### WORK ITEM
Please quote exactly the lines below from the line containing "Sys2Proof.Machine.execVerify k s" to the line containing "Sys2Proof.Machine.execSlotVerificationEnd e s", both lines included, and nothing else.

### SOURCE MATERIAL
/-- The effect of a command on everything but the queue of waiting commands. -/
def exec (i : Instr) (s : State) : Host.Outcome State Fault Refusal :=
  match i with
  | .registerWrite w a be v t => Sys2Proof.Machine.execRegisterWrite w a be v t s
  | .xiTimeout a => Sys2Proof.Machine.execXiTimeout a s
  | .aonWriteLand x => Sys2Proof.Machine.execAonWriteLand x s
  | .blockEnClear b t => Sys2Proof.Machine.execBlockEnClear b t s
  | .blockSafePoint b t => Sys2Proof.Machine.execBlockSafePoint b t s
  | .blockLock b => Sys2Proof.Machine.execBlockLock b s
  | .commit => Sys2Proof.Machine.execCommit s
  | .discard => Sys2Proof.Machine.execDiscard s
  | .eoi v => Sys2Proof.Machine.execEoi v s
  | .heldPushComplete who t => Sys2Proof.Machine.execHeldPushComplete who t s
  | .cycleBoundary e => Sys2Proof.Machine.execCycleBoundary e s
  | .quoinExpired h => Sys2Proof.Machine.execQuoinExpired h s
  | .leaseFree cell t => Sys2Proof.Machine.execLeaseFree cell t s
  | .add d a b z => Sys2Proof.Machine.execAdd d a b z s
  | .sub d a b z => Sys2Proof.Machine.execSub d a b z s
  | .and d a b z => Sys2Proof.Machine.execAnd d a b z s
  | .or d a b z => Sys2Proof.Machine.execOr d a b z s
  | .xor d a b z => Sys2Proof.Machine.execXor d a b z s
  | .shl d a b z => Sys2Proof.Machine.execShl d a b z s
  | .shr d a b z => Sys2Proof.Machine.execShr d a b z s
  | .cmp d a b z => Sys2Proof.Machine.execCmp d a b z s
  | .addImm d a imm => Sys2Proof.Machine.execAddImm d a imm s
  | .subImm d a imm => Sys2Proof.Machine.execSubImm d a imm s
  | .andImm d a imm => Sys2Proof.Machine.execAndImm d a imm s
  | .orImm d a imm => Sys2Proof.Machine.execOrImm d a imm s
  | .xorImm d a imm => Sys2Proof.Machine.execXorImm d a imm s
  | .shlImm d a imm => Sys2Proof.Machine.execShlImm d a imm s
  | .shrImm d a imm => Sys2Proof.Machine.execShrImm d a imm s
  | .cmpImm d a imm => Sys2Proof.Machine.execCmpImm d a imm s
  | .movi d a imm => Sys2Proof.Machine.execMovi d a imm s
  | .lui d a imm => Sys2Proof.Machine.execLui d a imm s
  | .ld d a imm => Sys2Proof.Machine.execLd d a imm s
  | .st d a imm => Sys2Proof.Machine.execSt d a imm s
  | .xchg d a imm => Sys2Proof.Machine.execXchg d a imm s
  | .jmp d a imm => Sys2Proof.Machine.execJmp d a imm s
  | .br d a imm => Sys2Proof.Machine.execBr d a imm s
  | .call d a imm => Sys2Proof.Machine.execCall d a imm s
  | .ret d a b z => Sys2Proof.Machine.execRet d a b z s
  | .yield d a b z => Sys2Proof.Machine.execYield d a b z s
  | .halt d a b z => Sys2Proof.Machine.execHalt d a b z s
  | .tnow d a b imm t => Sys2Proof.Machine.execTnow d a b imm t s
  | .tadd d a b imm => Sys2Proof.Machine.execTadd d a b imm s
  | .taddUs d a b imm => Sys2Proof.Machine.execTaddUs d a b imm s
  | .tget d a b imm => Sys2Proof.Machine.execTget d a b imm s
  | .tset d a b imm => Sys2Proof.Machine.execTset d a b imm s
  | .wait d a b imm t => Sys2Proof.Machine.execWait d a b imm t s
  | .waitComplete c t => Sys2Proof.Machine.execWaitComplete c t s
  | .tcmp d a b imm => Sys2Proof.Machine.execTcmp d a b imm s
  | .tune d a b imm t => Sys2Proof.Machine.execTune d a b imm t s
  | .hop d a b imm => Sys2Proof.Machine.execHop d a b imm s
  | .hopComplete c => Sys2Proof.Machine.execHopComplete c s
  | .armrx d a b imm t => Sys2Proof.Machine.execArmrx d a b imm t s
  | .armtx d a b imm t => Sys2Proof.Machine.execArmtx d a b imm t s
  | .cca d a b imm t => Sys2Proof.Machine.execCca d a b imm t s
  | .ccaComplete c energy carrier sampled t => Sys2Proof.Machine.execCcaComplete c energy carrier sampled t s
  | .backoff d a b imm => Sys2Proof.Machine.execBackoff d a b imm s
  | .due d a b imm t => Sys2Proof.Machine.execDue d a b imm t s
  | .dueWaitComplete c t => Sys2Proof.Machine.execDueWaitComplete c t s
  | .sched d a b imm t => Sys2Proof.Machine.execSched d a b imm t s
  | .schedComplete c t => Sys2Proof.Machine.execSchedComplete c t s
  | .look d a b imm => Sys2Proof.Machine.execLook d a b imm s
  | .lookComplete c o t => Sys2Proof.Machine.execLookComplete c o t s
  | .put d a b imm t => Sys2Proof.Machine.execPut d a b imm t s
  | .qpop d a b imm t => Sys2Proof.Machine.execQpop d a b imm t s
  | .qpopWaitComplete c t => Sys2Proof.Machine.execQpopWaitComplete c t s
  | .qpush d a b imm t => Sys2Proof.Machine.execQpush d a b imm t s
  | .qpeek d a b imm => Sys2Proof.Machine.execQpeek d a b imm s
  | .key d a b imm => Sys2Proof.Machine.execKey d a b imm s
  | .keyComplete c t => Sys2Proof.Machine.execKeyComplete c t s
  | .sig d a b imm t => Sys2Proof.Machine.execSig d a b imm t s
  | .sigHeldComplete c t => Sys2Proof.Machine.execSigHeldComplete c t s
  | .formeWrite a v => Sys2Proof.Machine.execFormeWrite a v s
  | .dataWindowWrite a x => Sys2Proof.Machine.execDataWindowWrite a x s
  | .platenEnable t => Sys2Proof.Machine.execPlatenEnable t s
  | .platenDisable t => Sys2Proof.Machine.execPlatenDisable t s
  | .ctxStart c => Sys2Proof.Machine.execCtxStart c s
  | .ctxHalt c => Sys2Proof.Machine.execCtxHalt c s
  | .ctxResume c => Sys2Proof.Machine.execCtxResume c s
  | .ctxStep c t => Sys2Proof.Machine.execCtxStep c t s
  | .linkDue c t => Sys2Proof.Machine.execLinkDue c t s
  | .eventPacketDelivered c => Sys2Proof.Machine.execEventPacketDelivered c s
  | .tuneExecute n t => Sys2Proof.Machine.execTuneExecute n t s
  | .rxWindowOpen n t => Sys2Proof.Machine.execRxWindowOpen n t s
  | .rxWindowClose n t => Sys2Proof.Machine.execRxWindowClose n t s
  | .launch n e t => Sys2Proof.Machine.execLaunch n e t s
  | .preambleDetected n x => Sys2Proof.Machine.execPreambleDetected n x s
  | .preambleTimeout n t => Sys2Proof.Machine.execPreambleTimeout n t s
  | .syncDetected n pw q cfo t => Sys2Proof.Machine.execSyncDetected n pw q cfo t s
  | .headerCheck n coded phy fc t => Sys2Proof.Machine.execHeaderCheck n coded phy fc t s
  | .codewordDecoded n hdr llr t => Sys2Proof.Machine.execCodewordDecoded n hdr llr t s
  | .frameEnd n oct fcs clip cell o t => Sys2Proof.Machine.execFrameEnd n oct fcs clip cell o t s
  | .secondSync n pw q cfo x => Sys2Proof.Machine.execSecondSync n pw q cfo x s
  | .partingHeaderCheck n coded phy fc t => Sys2Proof.Machine.execPartingHeaderCheck n coded phy fc t s
  | .cancellation n t => Sys2Proof.Machine.execCancellation n t s
  | .cancellationEnd n t => Sys2Proof.Machine.execCancellationEnd n t s
  | .liveSamplesReached x => Sys2Proof.Machine.execLiveSamplesReached x s
  | .acknowledgement n x t => Sys2Proof.Machine.execAcknowledgement n x t s
  | .laneSafePoint n t => Sys2Proof.Machine.execLaneSafePoint n t s
  | .portStateChange p t => Sys2Proof.Machine.execPortStateChange p t s
  | .portStateReached p t => Sys2Proof.Machine.execPortStateReached p t s
  | .coexRequest g t => Sys2Proof.Machine.execCoexRequest g t s
  | .txTransition p gnt t => Sys2Proof.Machine.execTxTransition p gnt t s
  | .frameTxEnd p path sum bins t => Sys2Proof.Machine.execFrameTxEnd p path sum bins t s
  | .txSessionEnd p t => Sys2Proof.Machine.execTxSessionEnd p t s
  | .coexGntWithdrawn g t => Sys2Proof.Machine.execCoexGntWithdrawn g t s
  | .primingEnd p t => Sys2Proof.Machine.execPrimingEnd p t s
  | .gainLoop p x => Sys2Proof.Machine.execGainLoop p x s
  | .windowMove p t => Sys2Proof.Machine.execWindowMove p t s
  | .antChange p t => Sys2Proof.Machine.execAntChange p t s
  | .synthLock p ok t => Sys2Proof.Machine.execSynthLock p ok t s
  | .calibrationEnd p codes t => Sys2Proof.Machine.execCalibrationEnd p codes t s
  | .lockLost p t => Sys2Proof.Machine.execLockLost p t s
  | .calNow p => Sys2Proof.Machine.execCalNow p s
  | .calNowStart p t => Sys2Proof.Machine.execCalNowStart p t s
  | .calInv p => Sys2Proof.Machine.execCalInv p s
  | .calDataWrite p v => Sys2Proof.Machine.execCalDataWrite p v s
  | .portDisable p t => Sys2Proof.Machine.execPortDisable p t s
  | .read done ecc => Sys2Proof.Machine.execRead done ecc s
  | .lock => Sys2Proof.Machine.execLock s
  | .write imgs => Sys2Proof.Machine.execWrite imgs s
  | .release x => Sys2Proof.Machine.execRelease x s
  | .abandon => Sys2Proof.Machine.execAbandon s
  | .recheck => Sys2Proof.Machine.execRecheck s
  | .keyAdd fits => Sys2Proof.Machine.execKeyAdd fits s
  | .keyDel => Sys2Proof.Machine.execKeyDel s
  | .tableOpEnd => Sys2Proof.Machine.execTableOpEnd s
  | .casePromotion o => Sys2Proof.Machine.execCasePromotion o s
  | .promoDrop => Sys2Proof.Machine.execPromoDrop s
  | .proofingVisit o => Sys2Proof.Machine.execProofingVisit o s
  | .bucketRebuild x => Sys2Proof.Machine.execBucketRebuild x s
  | .ageDrop q t => Sys2Proof.Machine.execAgeDrop q t s
  | .egressFrameStart p raw e t => Sys2Proof.Machine.execEgressFrameStart p raw e t s
  | .rxRingDma r e t => Sys2Proof.Machine.execRxRingDma r e t s
  | .txRingFetch r desc buf cell t => Sys2Proof.Machine.execTxRingFetch r desc buf cell t s
  | .tailWrite tx r v => Sys2Proof.Machine.execTailWrite tx r v s
  | .ringDisable tx r => Sys2Proof.Machine.execRingDisable tx r s
  | .verify k => Sys2Proof.Machine.execVerify k s
  | .activate k => Sys2Proof.Machine.execActivate k s
  | .stop k => Sys2Proof.Machine.execStop k s
  | .clear k => Sys2Proof.Machine.execClear k s
  | .slotVerification => Sys2Proof.Machine.execSlotVerification s
  | .slotVerificationEnd e => Sys2Proof.Machine.execSlotVerificationEnd e s
  | .symbolRequestServed cell e t => Sys2Proof.Machine.execSymbolRequestServed cell e t s
  | .status tag len => Sys2Proof.Machine.execStatus tag len s
  | .bootLoad tag len data => Sys2Proof.Machine.execBootLoad tag len data s
  | .patchLoad tag len data => Sys2Proof.Machine.execPatchLoad tag len data s
  | .hostchSet tag len => Sys2Proof.Machine.execHostchSet tag len s
  | .seedImport tag len => Sys2Proof.Machine.execSeedImport tag len s
  | .pubkeyLoad tag len => Sys2Proof.Machine.execPubkeyLoad tag len s
  | .wrapInstall tag len dmaOk => Sys2Proof.Machine.execWrapInstall tag len dmaOk s
  | .deriveLink tag len data => Sys2Proof.Machine.execDeriveLink tag len data s
  | .beaconEnvelope tag len data => Sys2Proof.Machine.execBeaconEnvelope tag len data s
  | .rewrap tag len data => Sys2Proof.Machine.execRewrap tag len data s
  | .genNew tag len => Sys2Proof.Machine.execGenNew tag len s
  | .genRetire tag len => Sys2Proof.Machine.execGenRetire tag len s
  | .destroySlot tag len => Sys2Proof.Machine.execDestroySlot tag len s
  | .destroyGeneration tag len => Sys2Proof.Machine.execDestroyGeneration tag len s
  | .destroyVolatile tag len => Sys2Proof.Machine.execDestroyVolatile tag len s
  | .destroyStore tag len => Sys2Proof.Machine.execDestroyStore tag len s
  | .destroyAll tag len => Sys2Proof.Machine.execDestroyAll tag len s
  | .zeroiseComplete => Sys2Proof.Machine.execZeroiseComplete s
  | .dbgkeySet tag len => Sys2Proof.Machine.execDbgkeySet tag len s
  | .bootkeySet tag len => Sys2Proof.Machine.execBootkeySet tag len s
  | .lcAdvance tag len => Sys2Proof.Machine.execLcAdvance tag len s
  | .lcWordProgrammed => Sys2Proof.Machine.execLcWordProgrammed s
  | .tamperAck tag len => Sys2Proof.Machine.execTamperAck tag len s
  | .pair tag len => Sys2Proof.Machine.execPair tag len s
  | .pairCommit tag len => Sys2Proof.Machine.execPairCommit tag len s
  | .handover tag len => Sys2Proof.Machine.execHandover tag len s
  | .mailboxVerbEnd => Sys2Proof.Machine.execMailboxVerbEnd s
  | .tamper src x => Sys2Proof.Machine.execTamper src x s
  | .dbgChal => Sys2Proof.Machine.execDbgChal s
  | .dbgToken tok => Sys2Proof.Machine.execDbgToken tok s
  | .debugLockoutEnd => Sys2Proof.Machine.execDebugLockoutEnd s
  | .fawWrite w v t => Sys2Proof.Machine.execFawWrite w v t s
  | .holdover t => Sys2Proof.Machine.execHoldover t s
  | .ppsOutEdge t => Sys2Proof.Machine.execPpsOutEdge t s
  | .ppsOutFall t => Sys2Proof.Machine.execPpsOutFall t s
  | .ppsInCapture t => Sys2Proof.Machine.execPpsInCapture t s
  | .todByte b framing start t => Sys2Proof.Machine.execTodByte b framing start t s
  | .todDataPop => Sys2Proof.Machine.execTodDataPop s
  | .tsqPop p => Sys2Proof.Machine.execTsqPop p s
  | .functionLevelReset => Sys2Proof.Machine.execFunctionLevelReset s
  | .pcieLinkDown => Sys2Proof.Machine.execPcieLinkDown s
  | .perstN => Sys2Proof.Machine.execPerstN s
  | .bar2Write off data => Sys2Proof.Machine.execBar2Write off data s
  | .bar2Read off n e late => Sys2Proof.Machine.execBar2Read off n e late s
  | .ethFrameReceived p oct fcsOk raw cell o t => Sys2Proof.Machine.execEthFrameReceived p oct fcsOk raw cell o t s
  | .ethLinkChange p up blockLock fecLock => Sys2Proof.Machine.execEthLinkChange p up blockLock fecLock s
  | .calendarStep => Sys2Proof.Machine.execCalendarStep s
  | .trimWindow => Sys2Proof.Machine.execTrimWindow s
  | .spindleLinkUp x => Sys2Proof.Machine.execSpindleLinkUp x s
  | .spindleLinkDown x => Sys2Proof.Machine.execSpindleLinkDown x s
  | .pairFrame hd seq x mac => Sys2Proof.Machine.execPairFrame hd seq x mac s
  | .hello hd seq pay mac t => Sys2Proof.Machine.execHello hd seq pay mac t s
  | .heartbeat hd seq pay mac t => Sys2Proof.Machine.execHeartbeat hd seq pay mac t s
  | .heartbeatMissed x => Sys2Proof.Machine.execHeartbeatMissed x s
  | .ckptRec hd seq pay mac t => Sys2Proof.Machine.execCkptRec hd seq pay mac t s
  | .ckptPromo hd seq pay mac t => Sys2Proof.Machine.execCkptPromo hd seq pay mac t s
  | .ckptQueue hd seq pay mac t => Sys2Proof.Machine.execCkptQueue hd seq pay mac t s
  | .ckptScratch hd seq pay mac t => Sys2Proof.Machine.execCkptScratch hd seq pay mac t s
  | .ckptEnd hd seq pay mac t => Sys2Proof.Machine.execCkptEnd hd seq pay mac t s
  | .resync hd seq pay mac t => Sys2Proof.Machine.execResync hd seq pay mac t s
  | .role hd seq pay mac t => Sys2Proof.Machine.execRole hd seq pay mac t s
  | .resyncPassEnd => Sys2Proof.Machine.execResyncPassEnd s
  | .claimReleased t => Sys2Proof.Machine.execClaimReleased t s
  | .initTimeout x => Sys2Proof.Machine.execInitTimeout x s
  | .takeover x => Sys2Proof.Machine.execTakeover x s
  | .yieldRole t => Sys2Proof.Machine.execYieldRole t s
  | .witnessLaunch t => Sys2Proof.Machine.execWitnessLaunch t s
  | .witnessReceived n psdu t => Sys2Proof.Machine.execWitnessReceived n psdu t s
  | .witnessMissed t => Sys2Proof.Machine.execWitnessMissed t s
  | .handoverBoundary t => Sys2Proof.Machine.execHandoverBoundary t s
  | .handoverComplete t => Sys2Proof.Machine.execHandoverComplete t s
  | .revertRequest t => Sys2Proof.Machine.execRevertRequest t s
  | .padHoldRelease => Sys2Proof.Machine.execPadHoldRelease s
  | .reqActive t => Sys2Proof.Machine.execReqActive t s
  | .reqQuiet t => Sys2Proof.Machine.execReqQuiet t s
  | .reqHibernate t => Sys2Proof.Machine.execReqHibernate t s
  | .moveEnd t => Sys2Proof.Machine.execMoveEnd t s
  | .wake cause => Sys2Proof.Machine.execWake cause s
  | .vinUv => Sys2Proof.Machine.execVinUv s
  | .vinOv => Sys2Proof.Machine.execVinOv s
  | .startUp e => Sys2Proof.Machine.execStartUp e s
  | .startUpEnd t => Sys2Proof.Machine.execStartUpEnd t s
  | .resetN => Sys2Proof.Machine.execResetN s
  | .softReset key => Sys2Proof.Machine.execSoftReset key s
  | .brownout => Sys2Proof.Machine.execBrownout s
  | .thermal => Sys2Proof.Machine.execThermal s
  | .thermalWarn temp => Sys2Proof.Machine.execThermalWarn temp s
  | .watchdog => Sys2Proof.Machine.execWatchdog s
  | .vinWarn => Sys2Proof.Machine.execVinWarn s
  | .mainRailGood => Sys2Proof.Machine.execMainRailGood s
  | .retentionLoss => Sys2Proof.Machine.execRetentionLoss s
  | .vbatMeasure mv => Sys2Proof.Machine.execVbatMeasure mv s
  | .platenIdleCycle => Sys2Proof.Machine.execPlatenIdleCycle s
  | .rxCellFill n first => Sys2Proof.Machine.execRxCellFill n first s
  | .spindleSend t => Sys2Proof.Machine.execSpindleSend t s
  | .onDemandKeyLoad n x => Sys2Proof.Machine.execOnDemandKeyLoad n x s
  | .pcieLinkUp cfg aer => Sys2Proof.Machine.execPcieLinkUp cfg aer s
  | .refclkPresent => Sys2Proof.Machine.execRefclkPresent s
  | .bootLoadTimeout => Sys2Proof.Machine.execBootLoadTimeout s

### SOLVED PROBLEM
  | .verify k => Sys2Proof.Machine.execVerify k s
  | .activate k => Sys2Proof.Machine.execActivate k s
  | .stop k => Sys2Proof.Machine.execStop k s
  | .clear k => Sys2Proof.Machine.execClear k s
  | .slotVerification => Sys2Proof.Machine.execSlotVerification s
  | .slotVerificationEnd e => Sys2Proof.Machine.execSlotVerificationEnd e s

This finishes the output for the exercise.